La finca de sir Robert era muy extensa. En la parte trasera de la casa se divisaba una pradera de césped primorosamente cortado. Un anchuroso paseo cubierto de grava fina que atravesaba la pradera desembocaba en una terraza, desde la que un tramo de seis escaleras conducía a un jardín primorosamente cuidado, y que por estar a un nivel un poco inferior que el resto del terreno, recibió el nombre de jardín bajo. Desde el jardín podía verse una magnífica rosaleda; y un poco más allá de ésta, existía un bosque artificial, por el que corría un riachuelo que formaba pequeñas cataratas y un lago de regulares dimensiones.

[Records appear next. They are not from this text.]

/-- Registers of SYSCTL. -/
def regsSysctl : List RegDesc := [
  -- CHIP_ID (R3)
  ⟨0x40000010, [], [⟨31, 16, .ro, .const 0x9640, .any⟩, ⟨15, 8, .ro, .const 0xa0, .any⟩]⟩,
  -- STRAPS (R131)
  ⟨0x40000014, [], [⟨8, 8, .ro, .const 0, .any⟩, ⟨5, 0, .ro, .const 0, .any⟩]⟩,
  -- RESET_CAUSE (R132)
  ⟨0x40000018, [], [⟨15, 8, .ro, .const 0, .any⟩, ⟨4, 4, .ro, .const 1, .any⟩, ⟨3, 0, .ro, .const 1, .any⟩]⟩,
  -- RESET (R132)
  ⟨0x4000001C, [], [⟨31, 16, .wo, .const 0, .any⟩, ⟨0, 0, .wo, .const 0, .any⟩]⟩,
  -- CFG_LOCK (R133)
  ⟨0x40000020, [], [⟨0, 0, .w1s, .const 0, .any⟩]⟩,
  -- BOOT_STATUS (R135)
  ⟨0x40000024, [], [⟨31, 31, .ro, .const 0, .any⟩, ⟨30, 30, .ro, .const 0, .any⟩, ⟨29, 29, .ro, .const 0, .any⟩, ⟨28, 28, .ro, .const 0, .any⟩, ⟨27, 26, .w1c, .const 0, .any⟩, ⟨25, 25, .ro, .const 0, .any⟩, ⟨23, 16, .ro, .const 0, .any⟩, ⟨15, 8, .ro, .const 0, .any⟩, ⟨7, 0, .ro, .const 0, .any⟩]⟩,
  -- BOOT_CONFIRM (R136)
  ⟨0x40000028, [], [⟨0, 0, .wo, .const 0, .any⟩]⟩,
  -- IMG_SEQ (R136)
  ⟨0x4000002C, [], [⟨31, 0, .ro, .const 0, .any⟩]⟩,
  -- SVN (R136)
  ⟨0x40000030, [], [⟨17, 17, .ro, .const 0, .any⟩, ⟨16, 16, .ro, .const 0, .any⟩, ⟨15, 8, .ro, .const 0, .any⟩, ⟨7, 0, .ro, .const 0, .any⟩]⟩,
  -- RST_CFG (R132)
  ⟨0x40000034, [], [⟨0, 0, .rwl, .const 0, .any⟩]⟩,
  -- IMAGE_DIGEST (R137)
  ⟨0x40000040, [(12, 0x4)], [⟨31, 0, .ro, .const 0, .any⟩]⟩,
  -- BAR2_WIN (R138)
  ⟨0x40000080, [], [⟨8, 0, .rw, .const 0, .orZero 64 319⟩]⟩,
  -- RB_CNT (R139)
  ⟨0x40000090, [(3, 0x4)], [⟨31, 0, .ro, .const 0, .any⟩]⟩,
  -- RB_ADV (R139)
  ⟨0x4000009C, [], [⟨1, 0, .wo, .const 0, .any⟩]⟩,
  -- ABORT (R679)
  ⟨0x400000C0, [], [⟨31, 28, .wo, .const 0, .any⟩, ⟨27, 24, .wo, .const 0, .any⟩, ⟨15, 0, .wo, .const 0, .any⟩]⟩,
  -- ABORT_STATUS (R679)
  ⟨0x400000C4, [], [⟨31, 31, .ro, .const 0, .any⟩, ⟨30, 30, .ro, .const 0, .any⟩, ⟨12, 8, .ro, .const 0, .any⟩, ⟨3, 0, .ro, .const 0, .any⟩]⟩]

/-- Registers of CKGEN. -/
def regsCkgen : List RegDesc := [
  -- PLL_CTRL (R95)
  ⟨0x40010010, [], [⟨4, 0, .rw, .const 0xf, .any⟩]⟩,
  -- PLL_STATUS (R95)
  ⟨0x40010014, [], [⟨17, 17, .w1c, .const 0, .any⟩, ⟨16, 16, .w1c, .const 0, .any⟩, ⟨12, 8, .w1c, .const 0, .any⟩, ⟨4, 0, .ro, .const 0, .any⟩]⟩,
  -- GATE (R96)
  ⟨0x40010020, [], [⟨31, 0, .rw, .const 0x80555555, .any⟩]⟩,
  -- ACTIVE (R96)
  ⟨0x40010024, [], [⟨15, 0, .ro, .const 0x8000, .any⟩]⟩,
  -- PIN (R96)
  ⟨0x40010028, [], [⟨15, 0, .ro, .const 0, .any⟩]⟩,
  -- IDLE (R97)
  ⟨0x4001002C, [], [⟨31, 16, .rw, .const 0xa, .any⟩, ⟨15, 0, .rw, .const 0x64, .any⟩]⟩]

/-- Registers of PMU. -/
def regsPmu : List RegDesc := [
  -- STATE (R85)
  ⟨0x40020010, [], [⟨16, 16, .ro, .const 0, .any⟩, ⟨11, 8, .ro, .const 0, .any⟩, ⟨2, 0, .ro, .const 0, .any⟩]⟩,
  -- STATE_REQ (R86)
  ⟨0x40020014, [], [⟨2, 0, .wo, .const 0, .any⟩]⟩,
  -- WATCH_CFG (R87)
  ⟨0x40020018, [], [⟨23, 16, .rw, .const 0, .any⟩, ⟨15, 12, .rw, .const 0, .btw 0 8⟩, ⟨11, 4, .rw, .const 0x55, .any⟩, ⟨2, 2, .rw, .const 0, .any⟩, ⟨1, 0, .rw, .const 3, .any⟩]⟩,
  -- RET_CFG (R88)
  ⟨0x4002001C, [], [⟨11, 11, .rwl, .const 0, .any⟩, ⟨10, 8, .rwl, .const 0, .any⟩, ⟨7, 0, .rw, .const 0xff, .any⟩]⟩,
  -- RET_STATUS (R89)
  ⟨0x40020020, [], [⟨15, 8, .ro, .const 0, .any⟩, ⟨7, 0, .ro, .const 0, .any⟩]⟩,
  -- RET_SIG_LO (R90)
  ⟨0x40020040, [(8, 0x8)], [⟨31, 0, .ro, .const 0, .any⟩]⟩,
  -- RET_SIG_HI (R90)
  ⟨0x40020044, [(8, 0x8)], [⟨31, 0, .ro, .const 0, .any⟩]⟩,
  -- WAKE_EN (R91)
  ⟨0x40020080, [], [⟨8, 0, .rw, .const 0, .any⟩, ⟨9, 9, .rw, .const 0, .any⟩]⟩,
  -- WAKE_CAUSE (R91)
  ⟨0x40020084, [], [⟨23, 20, .ro, .const 0, .any⟩, ⟨19, 16, .ro, .const 0xf, .any⟩, ⟨8, 0, .w1c, .const 0, .any⟩]⟩,
  -- ALARM (R92)
  ⟨0x40020088, [], [⟨31, 0, .rw, .const 0, .any⟩]⟩,
  -- AO_REG (R93)
  ⟨0x40020090, [], [⟨23, 16, .ro, .const 0, .any⟩, ⟨15, 8, .ro, .const 0, .any⟩, ⟨0, 0, .ro, .const 0, .any⟩]⟩,
  -- AVS_CFG (R94)
  ⟨0x400200A0, [], [⟨23, 16, .rwl, .const 0, .any⟩, ⟨15, 8, .rwl, .const 0, .any⟩, ⟨6, 0, .rwl, .const 0, .any⟩]⟩,
  -- AVS_CTRL (R94)
  ⟨0x400200A4, [], [⟨23, 16, .rw, .const 0xa, .nz⟩, ⟨13, 8, .rw, .const 0xa, .mult 5 0 50⟩, ⟨0, 0, .rw, .const 0, .any⟩]⟩,
  -- AVS_STATUS (R94)
  ⟨0x400200A8, [], [⟨17, 17, .ro, .const 0, .any⟩, ⟨16, 16, .ro, .const 0, .any⟩, ⟨13, 8, .ro, .const 0x28, .any⟩, ⟨5, 0, .ro, .const 0x28, .any⟩]⟩,
  -- PAT_VALUE (R83)
  ⟨0x40021000, [(16, 0x100), (32, 0x4)], [⟨31, 0, .rw, .const 0, .any⟩]⟩,
  -- PAT_MASK (R83)
  ⟨0x40021080, [(16, 0x100), (4, 0x4)], [⟨31, 0, .rw, .const 0, .any⟩]⟩,
  -- PAT_CTRL (R83)
  ⟨0x40021090, [(16, 0x100)], [⟨31, 21, .rw, .const 0, .btw 0 1390⟩, ⟨19, 16, .rw, .const 0, .any⟩, ⟨8, 8, .rw, .const 0, .any⟩, ⟨7, 0, .rw, .const 0, .btw 0 128⟩]⟩]

/-- Registers of FAULT. -/
def regsFault : List RegDesc := [
  -- STATE (R673)
  ⟨0x40030020, [], [⟨31, 31, .ro, .const 0, .any⟩, ⟨30, 30, .ro, .const 0, .any⟩, ⟨29, 29, .ro, .const 0, .any⟩, ⟨28, 28, .ro, .const 0, .any⟩, ⟨3, 0, .ro, .const 0, .any⟩]⟩,
  -- CTRL (R673)
  ⟨0x40030024, [], [⟨8, 0, .rw, .const 0x1df, .any⟩]⟩,
  -- CLEAR (R673)
  ⟨0x40030028, [], [⟨0, 0, .wo, .const 0, .any⟩]⟩,
  -- LOG_IDX (R673)
  ⟨0x4003002C, [], [⟨31, 16, .ro, .const 0, .any⟩, ⟨15, 0, .rw, .const 0, .any⟩]⟩,
  -- INJ (R674)
  ⟨0x40030030, [], [⟨31, 31, .wo, .const 0, .any⟩, ⟨30, 30, .wo, .const 0, .any⟩, ⟨7, 0, .wo, .const 0, .any⟩]⟩,
  -- INJ_UNIT (R674)
  ⟨0x40030034, [], [⟨31, 0, .rw, .const 0, .any⟩]⟩,
  -- FIRST (R672)
  ⟨0x40030010, [(4, 0x4)], [⟨31, 0, .ro, .const 0, .any⟩]⟩,
  -- PENDING (R675)
  ⟨0x40030040, [(8, 0x4)], [⟨31, 0, .w1c, .const 0, .any⟩]⟩,
  -- MAP (R677)
  ⟨0x40030400, [(65, 0x4)], [⟨30, 28, .rw, .table [0, 0, 0, 0, 0, 4, 0, 0, 2, 0, 2, 2, 0, 0, 0, 0, 1, 0, 2, 2, 0, 0, 0, 0, 0, 0, 0, 0, 0, 0, 0, 0, 0, 0, 0, 0, 0, 0, 0, 0, 0, 0, 0, 0, 0, 0, 0, 0, 0, 0, 0, 0, 0, 0, 0, 0, 0, 0, 0, 0, 0, 0, 0, 0, 0], .any⟩, ⟨26, 24, .rw, .table [0, 0, 0, 1, 1, 1, 4, 1, 1, 1, 0, 1, 1, 0, 0, 0, 0, 1, 1, 1, 1, 0, 0, 0, 1, 1, 1, 0, 0, 0, 0, 0, 1, 1, 1, 1, 1, 1, 1, 0, 1, 1, 1, 0, 0, 0, 0, 0, 1, 1, 1, 1, 1, 1, 0, 0, 1, 1, 1, 1, 1, 0, 0, 0, 1], .any⟩, ⟨19, 16, .rw, .table [0, 0, 0, 0, 0, 3, 0, 0, 3, 0, 0, 1, 0, 0, 0, 0, 5, 0, 1, 2, 0, 0, 0, 0, 0, 0, 0, 0, 0, 0, 0, 0, 0, 0, 0, 0, 0, 0, 0, 0, 0, 0, 0, 0, 0, 0, 0, 0, 0, 0, 0, 0, 0, 0, 0, 0, 0, 0, 0, 0, 0, 0, 0, 0, 0], .any⟩, ⟨15, 0, .rw, .table [0, 0, 0, 0, 0, 1000, 0, 0, 1000, 0, 10000, 1, 0, 0, 0, 0, 1000, 0, 1, 1000, 0, 0, 0, 0, 0, 0, 0, 0, 0, 0, 0, 0, 0, 0, 0, 0, 0, 0, 0, 0, 0, 0, 0, 0, 0, 0, 0, 0, 0, 0, 0, 0, 0, 0, 0, 0, 0, 0, 0, 0, 0, 0, 0, 0, 0], .any⟩]⟩,
  -- LOG (R673)
  ⟨0x40031000, [(64, 0x10), (4, 0x4)], [⟨31, 0, .ro, .const 0, .any⟩]⟩,
  -- SRAM_SPARE (R676)
  ⟨0x40030060, [(4, 0x4)], [⟨31, 31, .ro, .const 0, .any⟩, ⟨30, 30, .ro, .const 0, .any⟩, ⟨5, 0, .ro, .const 0, .any⟩]⟩,
  -- RETIRE (R676)
  ⟨0x40030070, [], [⟨31, 28, .wo, .const 0, .any⟩, ⟨7, 0, .wo, .const 0, .any⟩]⟩]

Este bosque artificial estaba rodeado casi en su totalidad por espesos matorrales y un estrecho cinturón de árboles. En la parte izquierda del edificio había un campo de tenis y un huerto; en la otra parte los establos y garajes.

—Aquí es donde fue encontrado el cuerpo, señor, dijo en aquel momento el sargento Cripps, señalando un lugar cercano al tramo que conducía a la pradera en el jardín bajo.

Blake miró en la dirección indicada, y vio unas manchas de sangre coagulada en las baldosas del jardín.

—Estaba caído de bruces —prosiguió el sargento— muy cerca de las escaleras. Tenía las piernas un tanto encogidas, parecía que estaba arrodillado.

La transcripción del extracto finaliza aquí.